/-- Enabled positions of a base die's signal cores (R364). -/
def State.corePos (s : State) (b : Nat) : List Nat :=
  (List.range 26).filter (fun i => !(bitAt (sget 0x3000000 s.coreDis b) i))

/-- The physical core that serves logical core c (R364): enabled cores of its die in ascending order. -/
def State.physCore (s : State) (c : Nat) : Nat :=
  let k := if s.grade56 then 22 else 24
  26 * (c / k) + (s.corePos (c / k)).getD (c % k) 0

/-! Device-physical memory (R30 to R32, R184). -/

/-- A region of the device-physical address space. -/
inductive Region where
  | lpddr | stage | store (n : Nat) | acc (n : Nat) | sigmem (c : Nat) | regSpace | hostA | hostB | reserved
  deriving DecidableEq, Repr

/-- Populated LPDDR bytes (R31, R38). -/
def State.lpBytes (s : State) : Nat := s.get f_ID_MEMORY_CAP_GIB * 2 ^ 30

/-- The region an address lies in (R30, R31); LPDDR above the populated capacity is reserved. -/
def State.region (s : State) (a : Nat) : Region :=
  if a < 0x018000000000 then (if a < s.lpBytes then .lpddr else .reserved)
  else if a < 0x020000000000 then .reserved
  else if a < 0x020010000000 then .stage
  else if a < 0x021000000000 then .reserved
  else if a < 0x021010000000 then
    let n := (a - 0x021000000000) / 0x400000
    if s.hasArray n then .store n else .reserved
  else if a < 0x022000000000 then .reserved
  else if a < 0x022010000000 then
    let n := (a - 0x022000000000) / 0x400000
    if s.hasArray n && decide ((a - 0x022000000000) % 0x400000 < 0x280000) then .acc n else .reserved
  else if a < 0x023000000000 then .reserved
  else if a < 0x023003000000 then
    let c := (a - 0x023000000000) / 0x80000
    if s.hasCore c then .sigmem c else .reserved
  else if a < 0x024000000000 then .reserved
  else if a < 0x024010000000 then .regSpace
  else if a < 0x400000000000 then .reserved
  else if a < 0x500000000000 then .hostA
  else if a < 0x600000000000 then .hostB
  else .reserved

/-- Start of the stage memory. -/
def stageBase : Nat := 0x020000000000
/-- Start of logical array n's store (R30). -/
def storeBase (n : Nat) : Nat := 0x021000000000 + n * 0x400000
/-- Start of logical array n's accumulator store (R30). -/
def accBase (n : Nat) : Nat := 0x022000000000 + n * 0x400000
/-- Start of logical core c's local memory (R30). -/
def sigBase (c : Nat) : Nat := 0x023000000000 + c * 0x80000

/-- One byte of memory. -/
def State.readByte (s : State) (a : Nat) : Byte := sget 0 s.mem a

/-- The listed bytes of a range, keyed by offset from its start. -/
def slice (m : SMap Byte) (a n : Nat) : SMap Byte :=
  (m.filter (fun e => decide (a ≤ e.1) && decide (e.1 < a + n))).map (fun e => (e.1 - a, e.2))

/-- Pair bytes with rising addresses, dropping zeros. -/
def cellsFrom : Nat → List Byte → SMap Byte
  | _, [] => []
  | a, b :: bs => if b = 0 then cellsFrom (a + 1) bs else (a, b) :: cellsFrom (a + 1) bs

/-- Overwrite n bytes from a with the listed bytes of a slice. -/
def overlay (m : SMap Byte) (a n : Nat) (c : SMap Byte) : SMap Byte :=
  m.filter (fun e => decide (e.1 < a)) ++ c ++ m.filter (fun e => decide (a + n ≤ e.1))

/-- n bytes of memory from an address. -/
def State.readBytes (s : State) (a n : Nat) : List Byte :=
  let c := slice s.mem a n
  (List.range n).map (fun i => sget 0 c i)

/-- A little-endian number of n bytes. -/
def State.readLE (s : State) (a n : Nat) : Nat := leNat (s.readBytes a n)

/-- Store bytes from an address. -/
def State.writeBytes (s : State) (a : Nat) (bs : List Byte) : State :=
  { s with mem := overlay s.mem a bs.length (cellsFrom a bs) }

/-- Store a little-endian number of n bytes. -/
def State.writeLE (s : State) (a n v : Nat) : State := s.writeBytes a (leBytes n v)

/-- Zero a range. -/
def State.zeroRange (s : State) (a n : Nat) : State := { s with mem := overlay s.mem a n [] }

/-- Copy a range; the source is read whole before the destination is written. -/
def State.copyRange (s : State) (dst src n : Nat) : State :=
  { s with mem := overlay s.mem dst n ((slice s.mem src n).map (fun e => (e.1 + dst, e.2))) }

/-- R184, R185, R209: what one code protects: a 64-byte line of LPDDR6, an accumulator entry of 10 bytes, else a 64-bit word. -/
def granuleOf (a : Nat) : Nat × Nat :=
  if a < 0x018000000000 then (a / 64 * 64, 64)
  else if 0x022000000000 ≤ a ∧ a < 0x022010000000 then (a - (a - 0x022000000000) % 0x400000 % 10, 10)
  else (a / 8 * 8, 8)

/-- The words or lines in a list of marked ones that a range touches. -/
def touched (l : List Nat) (a n : Nat) : List Nat :=
  l.filter (fun g => decide (g < a + n) && decide (a < g + (granuleOf g).2))

/-- R196: physical channels in service, in ascending order. -/
def State.channels (s : State) : List Nat :=
  bitList 32 (s.reg r_MEM_LP_MAP0).toNat ++ (bitList 32 (s.reg r_MEM_LP_MAP1).toNat).map (· + 32)
    ++ (bitList 32 (s.reg r_MEM_LP_MAP2).toNat).map (· + 64)

/-- R196: the physical channel that holds an LPDDR address, and the offset within it. -/
def State.channelAt (s : State) (a : Nat) : Nat × Nat :=
  let l := s.channels
  (l.getD (a / 4096 % l.length) 0, a / 4096 / l.length * 4096 + a % 4096)

def State.channelOf (s : State) (a : Nat) : Nat := (s.channelAt a).1

/-- R185: the unit whose memory holds an address, as a source number.  -/
def State.memSource (s : State) (a : Nat) : Nat :=
  match s.region a with
  | .store n | .acc n => srcArray (s.physFor n)
  | .sigmem c => srcCore (s.physCore c)
  | .stage => srcStage ((a - stageBase) / 0x80000 / 128)
  | _ => srcLp (s.channelOf a / 4)

/-- R185: an uncorrectable word or line was read. -/
def State.reportUncorr (s : State) (g : Nat) : State :=
  let s := (s.setReg r_MEM_ERR_ADDR_LO (BitVec.ofNat 32 g)).put f_MEM_ERR_ADDR_HI_ADDR_HI (g / 2 ^ 32)
  let s := (s.status f_MEM_STATUS_UNCORR).bump f_MEM_UNCORR_CNT_COUNT
  s.raise (s.memSource g) 0x29 g 0

/-- R185: a correctable word or line was read: corrected, written back and reported. -/
def State.reportCorr (s : State) (g : Nat) : State :=
  let s := { s with ms := { s.ms with corr := s.ms.corr.filter (· ≠ g) } }
  let s := (s.status f_MEM_STATUS_CORR).bump f_MEM_CORR_CNT_COUNT
  s.raise (s.memSource g) 0x28 g 0

/-- What an access to memory answers. -/
inductive Acc where
  | ok | unmapped | uncorr | guarded
  deriving DecidableEq, Repr

/-- R32, R185: read n bytes at a device-physical address for a unit. An unmapped address raises ADDR_UNMAPPED from
the unit; an uncorrectable error answers zeros with error status. What a line read of the register space answers is not stated:
free bytes (Assumption 12). -/
def State.load (s : State) (unit a n : Nat) : State × List Byte × Acc :=
  if s.region a = .reserved ∨ s.region (a + n - 1) ≠ s.region a then
    (s.raise unit 0x16 a 0, List.replicate n 0, .unmapped)
  else if s.region a = .regSpace then ({ s with free := s.free + n }, (List.range n).map (fun i => Config.freeByte (s.free + i)), .ok)
  else
    let s := (touched s.ms.corr a n).foldl (fun s g => s.reportCorr g) s
    match touched s.ms.uncorr a n with
    | [] => (s, s.readBytes a n, .ok)
    | bad => (bad.foldl (fun s g => s.reportUncorr g) s, List.replicate n 0, .uncorr)

/-- R228, R281, R331: ranges that only their own engine writes: the context table, the ownership records and the
dedupe table, once an image is applied. -/
def State.guardedAt (s : State) (a : Nat) : Bool :=
  let inR (b n : Nat) := decide (b ≤ a) && decide (a < b + n)
  s.valid && (inR (s.reg64 r_SRV_CTX_BASE_LO) (262144 * 256) || inR (s.reg64 r_CMP_OWN_BASE_LO) (262144 * 32)
    || inR (s.reg64 r_AVL_DEDUP_BASE_LO) (32 * 2 ^ 20))

/-- R209: the marks a write of a range clears: words and lines that it covers whole. -/
def coveredBy (l : List Nat) (a n : Nat) : List Nat :=
  l.filter (fun g => !(decide (a ≤ g) && decide (g + (granuleOf g).2 ≤ a + n)))

/-- R209: a write takes place: it clears the errors of the words and lines that it covers whole. -/
def State.putBytes (s : State) (a : Nat) (bs : List Byte) : State :=
  ({ s with ms := { s.ms with uncorr := coveredBy s.ms.uncorr a bs.length, corr := coveredBy s.ms.corr a bs.length } } : State).writeBytes a bs

/-- R209: the words and lines that a write covers only in part are read first, and corrected. -/
def State.mendPart (s : State) (a n : Nat) : State := (touched (coveredBy s.ms.corr a n) a n).foldl (fun s g => s.reportCorr g) s

/-- R209: a write with byte enables. A word or line that it covers in part is read, merged and written back; one that cannot be
corrected keeps what it holds and is reported. -/
def State.putEnabled (s : State) (a : Nat) (bs : List (Option Byte)) : State :=
  let on (x : Nat) : Bool := decide (a ≤ x) && (bs.getD (x - a) none).isSome
  let hit (g : Nat) : Bool := (List.range (granuleOf g).2).any (fun i => on (g + i))
  let full (g : Nat) : Bool := (List.range (granuleOf g).2).all (fun i => on (g + i))
  let bad := s.ms.uncorr.filter (fun g => hit g && !full g)
  let s := bad.foldl (fun s g => s.reportUncorr g) ((s.ms.corr.filter (fun g => hit g && !full g)).foldl (fun s g => s.reportCorr g) s)
  let s : State := { s with ms := { s.ms with uncorr := s.ms.uncorr.filter (fun g => !full g), corr := s.ms.corr.filter (fun g => !full g) } }
  let old := s.readBytes a bs.length
  s.writeBytes a (bs.zipIdx.map (fun (b, i) => if bad.contains (granuleOf (a + i)).1 then old.getD i 0 else b.getD (old.getD i 0)))

/-- R32, R209, R228: write bytes at a device-physical address for a unit. A partial write that meets an uncorrectable
word or line completes with error status and writes nothing. A write of the register space is ignored (R13, R462). -/
def State.store (s : State) (unit a : Nat) (bs : List Byte) : State × Acc :=
  let n := bs.length
  if s.region a = .reserved ∨ s.region (a + n - 1) ≠ s.region a then (s.raise unit 0x16 a 0, .unmapped)
  else if s.region a = .regSpace then (s, .ok)
  else if s.guardedAt a ∨ s.guardedAt (a + n - 1) then (s.raise unit 0x17 a 0, .guarded)
  else
    match touched (coveredBy s.ms.uncorr a n) a n with
    | [] => ((s.mendPart a n).putBytes a bs, .ok)
    | bad => (bad.foldl (fun s g => s.reportUncorr g) s, .uncorr)

/-! Accounting (R293). -/

/-- Add to accounting counter i of slot k, modulo 2^64. -/
def State.account (s : State) (k i n : Nat) : State :=
  let key := 16 * k + i
  { s with acct := sset 0 s.acct key ((sget 0 s.acct key + n) % 2 ^ 64) }

/-- R293: a read of host memory, whose payload counts as PCIe bytes of a slot. -/
def State.hostR (s : State) (slot port pasid a n : Nat) : State := (s.emit (.hostRead port pasid a n)).account slot 6 n

/-- R293: a write of host memory, whose payload counts as PCIe bytes of a slot. -/
def State.hostW (s : State) (slot port pasid a : Nat) (bs : List Byte) : State := (s.emit (.hostWrite port pasid a bs)).account slot 6 bs.length

/-- Count bytes moved to or from LPDDR6 or stage memory. -/
def State.acctMem (s : State) (k a n : Nat) : State :=
  match s.region a with
  | .lpddr => s.account k 2 n
  | .stage => s.account k 3 n
  | _ => s

/-- A list that the image in force gives; without an image it is empty. -/
def State.imgList {α : Type} (s : State) (f : Image → List α) : List α :=
  match s.img with
  | some g => f g
  | none => []

/-! Free values (Assumption 1). -/

/-- The next free word, and the state that has used it. -/
def State.freeW (s : State) : State × Nat := ({ s with free := s.free + 1 }, (Config.freeWord s.free).toNat)

/-- Give n bytes from an address values that nothing constrains. -/
def State.freeRange (s : State) (a n : Nat) : State :=
  let s' := s.writeBytes a ((List.range n).map (fun i => Config.freeByte (s.free + i)))
  { s' with free := s.free + n }

end Sys2Proof.Machine
end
——————
Assigned task: From the listing above, copy out each line where the word "cores" appears.

Expected output:
/-- Enabled positions of a base die's signal cores (R364). -/
/-- The physical core that serves logical core c (R364): enabled cores of its die in ascending order. -/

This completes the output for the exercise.